Pertemuan tersebut membahas berbagai strategi kolaborasi untuk meningkatkan pemahaman peserta didik mengenai nilai-nilai demokrasi, kepemiluan, serta pentingnya pengawasan partisipatif sebagai bagian dari tanggung jawab warga negara dalam menjaga kualitas demokrasi.
Ketua Bawaslu Kota Batu, Supriyanto, menyampaikan bahwa sekolah memiliki peran strategis dalam membentuk karakter generasi muda yang demokratis, kritis, dan bertanggung jawab. Oleh karena itu, kolaborasi antara Bawaslu dan lembaga pendidikan menjadi langkah penting dalam menanamkan kesadaran berdemokrasi kepada pemilih pemula.

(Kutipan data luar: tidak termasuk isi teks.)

/-- The retained RAM of `PD00`, 64 KiB, by the areas of Table 1.7, and the wake key. A byte past the end of an area's list is zero. -/
structure Retained where
  /-- The wake key register of `PD00`, 256 bits (01 R29); reset 0 -/
  wakeKey : Key := 0
  /-- Offset 0x0000: the digest record, 256 bytes (16 Table 16.10); reset zero -/
  digest : Bytes := []
  /-- Offset 0x0100: the Chartroom image, 512 records of 56 bytes (01 Table 1.7); reset zero -/
  slots : Bytes := []
  /-- Offset 0x7100: the partition records, 8 KiB, and their tag, 128 bits (01 Table 1.7); reset none and 0 -/
  image : Option PartImage := none
  imageTag : BitVec 128 := 0
  /-- Offset 0x9100: the group records, 16 KiB (01 R32); reset zero -/
  groups : Bytes := []
  /-- Offset 0xD100: the free area, 11,008 bytes, with the alias record (17 R499); reset zero -/
  freeArea : Bytes := []
  deriving DecidableEq, Repr

/-! ### Rhumb (chapter 11) -/

/-- Channel states of Table 11.2. -/
inductive ChanSt where
  | idle | running | waiting | pausing | paused | halted
  deriving DecidableEq, Repr

/-- A loop counter (11 R334). -/
structure LoopCtr where
  /-- armed, 1 bit (11 Table 11.11); reset 0 -/
  armed : Bool := false
  /-- count, 32 bits (11 Table 11.12); reset 0 -/
  count : Nat := 0
  /-- `pc` of the owning `LOOP`, 48 bits (11 R334); reset 0 -/
  owner : Nat := 0
  deriving DecidableEq, Repr

/-- A run of bytes in one space (Table 11.5). -/
structure Seg where
  sp : Nat
  addr : Nat
  len : Nat
  deriving DecidableEq, Repr

/-- The runs of one side of a data instruction that are still to come: a list, or the row segments of a `SHUFFLE` (R335). -/
inductive SegGen where
  | list (l : List Seg)
  /-- the matrix side: address, `ROW_STRIDE`, `TILE_COLS`, element width, next row segment, bytes of it done, and segments in all -/
  | matrix (base stride cols w next done total : Nat)
  /-- the tile side: address, tile size, bytes of a row, next row segment, bytes of it done, and segments in all -/
  | tiles (base size row next done total : Nat)
  deriving DecidableEq, Repr

/-- What a channel's running data instruction does. -/
inductive JobKind where
  /-- `MOVE`, and `MOVE_SG` once its pairs are read, with `STOP_ON_LAST`; also the store of a `SIGNAL` write -/
  | move (stopOnLast : Bool)
  /-- `FILL` with its pattern -/
  | fill (pat : Word)
  /-- `COMPARE` with `STOP_ON_DIFF` -/
  | compare (stop : Bool)
  /-- `SHUFFLE`: 0 bytes as they are, 1 packs nibbles, 2 unpacks them -/
  | shuffle (form : Nat)
  /-- a descriptor of a `LIST` is being read: descriptors left, it included -/
  | desc (left : Nat)
  /-- a descriptor of a `LIST` runs: descriptors left, it included, its `LAST`, `IRQ` and `NEXT` -/
  | listed (left : Nat) (last irq : Bool) (nxt : Nat)
  /-- the pair lists of a `MOVE_SG` are being read: source pairs and destination pairs -/
  | pairs (nSrc nDst : Nat)
  deriving DecidableEq, Repr

/-- A data instruction in progress (R331 to R342). -/
structure Job where
  kind : JobKind
  /-- bytes of the transfer at its destination -/
  len : Nat
  /-- source of the next byte to request, and of the next byte not yet written -/
  rd : SegGen
  ws : SegGen
  /-- destination of the next byte to issue, and of the next byte not yet acknowledged; the second operand of a `COMPARE` -/
  wd : SegGen
  ad : SegGen
  /-- bytes read and not yet written: the read and funnel buffers -/
  funnel : Bytes := []
  /-- the second operand's bytes of a `COMPARE`; what a `SHUFFLE` of nibbles has left over -/
  funnel2 : Bytes := []
  /-- bytes of the destination done -/
  done : Nat := 0
  /-- the error that ends the instruction once what precedes it is written -/
  stop : Option Status := none
  /-- the frame with the last flag has been taken (R339) -/
  sawLast : Bool := false
  /-- frames taken from a stream source and not yet written whole: bytes left and virtual channel -/
  frames : List (Nat × Bool) := []
  /-- bytes of the last of those frames that still stand in the port, not yet in the funnel (R324) -/
  part : Nat := 0
  /-- bytes of a frame for a stream destination that have left the funnel; the frame goes out when it is whole (R338; log 142) -/
  sent : Bytes := []
  deriving DecidableEq, Repr

/-- What a waiting channel waits for (R340, R343). -/
inductive WaitFor where
  /-- a step; the flag is set at the end of the first boundary that reaches it -/
  | step (target : Nat) (met : Bool)
  | sem (i count : Nat)
  | bell
  /-- a stream endpoint, credits, or a frame -/
  | stream
  deriving DecidableEq, Repr

/-- One channel (Tables 11.10 to 11.12). -/
structure Chan where
  /-- number of the present operation: a fetch, or an instruction (10 R315); reset 0, DESIGN CHOICE -/
  serial : Nat := 0
  /-- windows that operation has been checked against (10 R315); reset none -/
  used : List Nat := []
  /-- `PRIO`, 2 bits (11 R346); reset 0 -/
  prio : Nat := 0
  /-- `STATE`, 3 bits (11 Table 11.2); reset `IDLE` -/
  st : ChanSt := .idle
  /-- `CMP_DIFF` of the state register, 1 bit (11 R333); reset 0 -/
  cmpEnd : Bool := false
  /-- `STATUS`, 16 bits (11 Table 11.11); reset 0 -/
  status : Nat := 0
  /-- `DOORBELLS`, 16 bits (11 R343); reset 0 -/
  bells : Nat := 0
  /-- `PC`, 48 bits (11 R326); reset 0 -/
  pc : Nat := 0
  /-- `RHMB_CH_SRC`: space of 3 bits and address of 48 bits (11 Table 11.12); reset 0 -/
  src : Nat × Nat := (0, 0)
  /-- `RHMB_CH_DST`: space of 3 bits and address of 48 bits (11 Table 11.12); reset 0 -/
  dst : Nat × Nat := (0, 0)
  /-- `RHMB_CH_REMAIN`, 32 bits (11 Table 11.12); reset 0 -/
  remain : Nat := 0
  /-- loop counter 0 (11 R334) -/
  loop0 : LoopCtr := {}
  /-- loop counter 1 (11 R334) -/
  loop1 : LoopCtr := {}
  /-- source offset, 64 bits signed (11 R334); reset 0 -/
  offSrc : Int := 0
  /-- destination offset, 64 bits signed (11 R334); reset 0 -/
  offDst : Int := 0
  /-- `RHMB_CH_ERR`: valid, direction, space, address, 53 bits (11 R349); reset 0 -/
  err : Bool × Bool × Nat × Nat := (false, false, 0, 0)
  /-- `RHMB_CH_CMP.VALID`, 1 bit (11 R333); reset 0 -/
  cmpValid : Bool := false
  /-- `RHMB_CH_CMP.OFFSET`, 32 bits (11 R333); reset 0 -/
  cmpOff : Nat := 0
  /-- `RHMB_CH_BYTES`, 64 bits wrapping (11 R352); reset 0 -/
  bytes : Word := 0
  /-- owner when a run of the channel last went `IDLE`: 0 none, else partition + 1, 6 bits (11 R325); reset none, for no run -/
  lastOwner : Option Nat := none
  /-- the run was started by a management access, 1 bit (11 R342); reset 0 -/
  mgmtStart : Bool := false
  /-- a `STOP` waits for a frame begun on a stream destination, 1 bit (11 R351); reset 0 -/
  stopping : Bool := false
  /-- the instruction fetched and not yet run, 4 × 64 bits (11 R326); reset none -/
  instr : Option (List Word) := none
  /-- the data instruction in progress, with the funnel and read buffers (11 R324); reset none -/
  job : Option Job := none
  /-- what a `WAITING` channel waits for (11 R343); reset none -/
  wait : Option WaitFor := none
  deriving DecidableEq, Repr

/-- One semaphore (Table 11.14). -/
structure Sem where
  /-- `OWNED`, 1 bit (11 R344); reset 0 -/
  owned : Bool := false
  /-- `PARTITION`, 5 bits (11 R344); reset 0 -/
  part : Nat := 0
  /-- `VALUE`, 32 bits (11 R344); reset 0 -/
  value : Nat := 0
  deriving DecidableEq, Repr

/-- What an outstanding memory request brings back. -/
inductive ReqKind where
  /-- an instruction -/
  | fetch
  /-- bytes of the source -/
  | data
  /-- bytes of the second operand of a `COMPARE` -/
  | data2
  /-- a write of this many bytes -/
  | write (n : Nat)
  deriving DecidableEq, Repr

/-- An outstanding request of the memory master port (18 R515). -/
structure Req where
  id : Nat
  /-- its channel; 16 once no channel waits for it -/
  ch : Nat
  /-- the channel that issued it -/
  by_ : Nat
  kind : ReqKind
  /-- beat address -/
  addr : Nat
  /-- first byte of the beat in use, and bytes in use -/
  off : Nat
  n : Nat
  /-- `MRD_WALL_US` at its acceptance -/
  wall : Nat
  /-- its answer, held until every earlier one of the channel and direction has been taken: the data, or none for an error -/
  ans : Option (Option Bytes) := none
  deriving DecidableEq, Repr

/-- The DMA (chapter 11). -/
structure Rhmb where
  /-- The 16 channels (11 R324) -/
  chans : Table Chan := []
  /-- `LSP_SRC`, 4 bits RWL (11 R338); reset 0 -/
  lspSrc : Nat := 0
  /-- `LSP_SINK`, 4 bits RWL (11 R338); reset 0 -/
  lspSink : Nat := 0
  /-- `RHMB_SEM_SEL`, 5 bits; reset 0 -/
  semSel : Nat := 0
  /-- The 32 semaphores (11 R344) -/
  sems : Table Sem := []
  /-- The four management windows (11 R324), Table 10.10 layout; reset 0 -/
  mgmt : Table Region := []
  /-- Claimed stream endpoints, 0 to 3 `LSP_IN` and 4 to 7 `LSP_OUT`: channel + 1, 5 bits each (11 R340); reset none -/
  claims : Table Nat := []
  /-- Credits Rhumb holds as sender on `LSP_IN`k, by k, 16 bits each channel (11 R338); reset 0 -/
  srcCr : Table PortCr := []
  /-- Frames standing at `LSP_OUT`k for Rhumb, by k (11 R339); reset none -/
  sink : Table (List Bytes) := []
  /-- Outstanding requests of the memory master port, at most 256 (18 R515); reset none -/
  reqs : List Req := []
  /-- Numbers of requests that have timed out and whose late answer is still to be ignored, 8 bits each (18 R515); reset none -/
  late : List Nat := []
  /-- The round-robin turn of each priority: the channel served last and the beats of its turn, 0 to 16 (11 R346); reset channel 0, 0 beats,
  DESIGN CHOICE (log 106) -/
  turns : Table (Nat × Nat) := []
  deriving DecidableEq, Repr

"Generasi muda merupakan aset penting bagi keberlangsungan demokrasi. Melalui sinergi dengan sekolah, kami berharap para pelajar tidak hanya memahami proses kepemiluan, tetapi juga memiliki kesadaran untuk turut mengawal demokrasi melalui pengawasan partisipatif," ujar Supriyanto.
Dalam diskusi tersebut, kedua belah pihak juga membahas rencana pelaksanaan berbagai program edukasi demokrasi di lingkungan sekolah, seperti sosialisasi kepemiluan, diskusi kebangsaan, pendidikan pengawasan partisipatif, hingga kegiatan yang mendorong keterlibatan aktif pelajar dalam memahami hak dan kewajibannya sebagai warga negara.
Koordinator Divisi Hukum, Pencegahan, Partisipasi Masyarakat, dan Hubungan Masyarakat (HP2H), Yogi Eka Chalid Farobi, menjelaskan bahwa penguatan wawasan demokrasi kepada pemilih pemula merupakan investasi jangka panjang dalam mewujudkan pemilu yang berkualitas.
"Kami ingin membangun kesadaran bahwa demokrasi tidak hanya dimaknai saat memberikan suara di bilik pemungutan, tetapi juga melalui kepedulian untuk menjaga integritas setiap prosesnya. Dengan bekal pengetahuan yang baik, pemilih pemula diharapkan mampu menjadi agen perubahan sekaligus pelopor pengawasan partisipatif di lingkungannya," jelas Yogi.
Bawaslu Kota Batu meyakini bahwa kolaborasi dengan satuan pendidikan akan memperluas jangkauan pendidikan demokrasi sekaligus memperkuat partisipasi masyarakat dalam mengawal penyelenggaraan pemilu yang jujur dan adil. Sinergi tersebut diharapkan mampu melahirkan generasi muda yang memiliki literasi demokrasi yang kuat, berpikir kritis, serta menjunjung tinggi nilai-nilai kejujuran, integritas, dan tanggung jawab.
Melalui konsolidasi demokrasi ini, Bawaslu Kota Batu terus menegaskan komitmennya untuk membangun kemitraan yang berkelanjutan dengan berbagai pemangku kepentingan. Dengan semangat kolaborasi, pemilih pemula hari ini diharapkan tumbuh menjadi warga negara yang aktif, berintegritas, dan siap menjadi penentu arah demokrasi Indonesia di masa depan.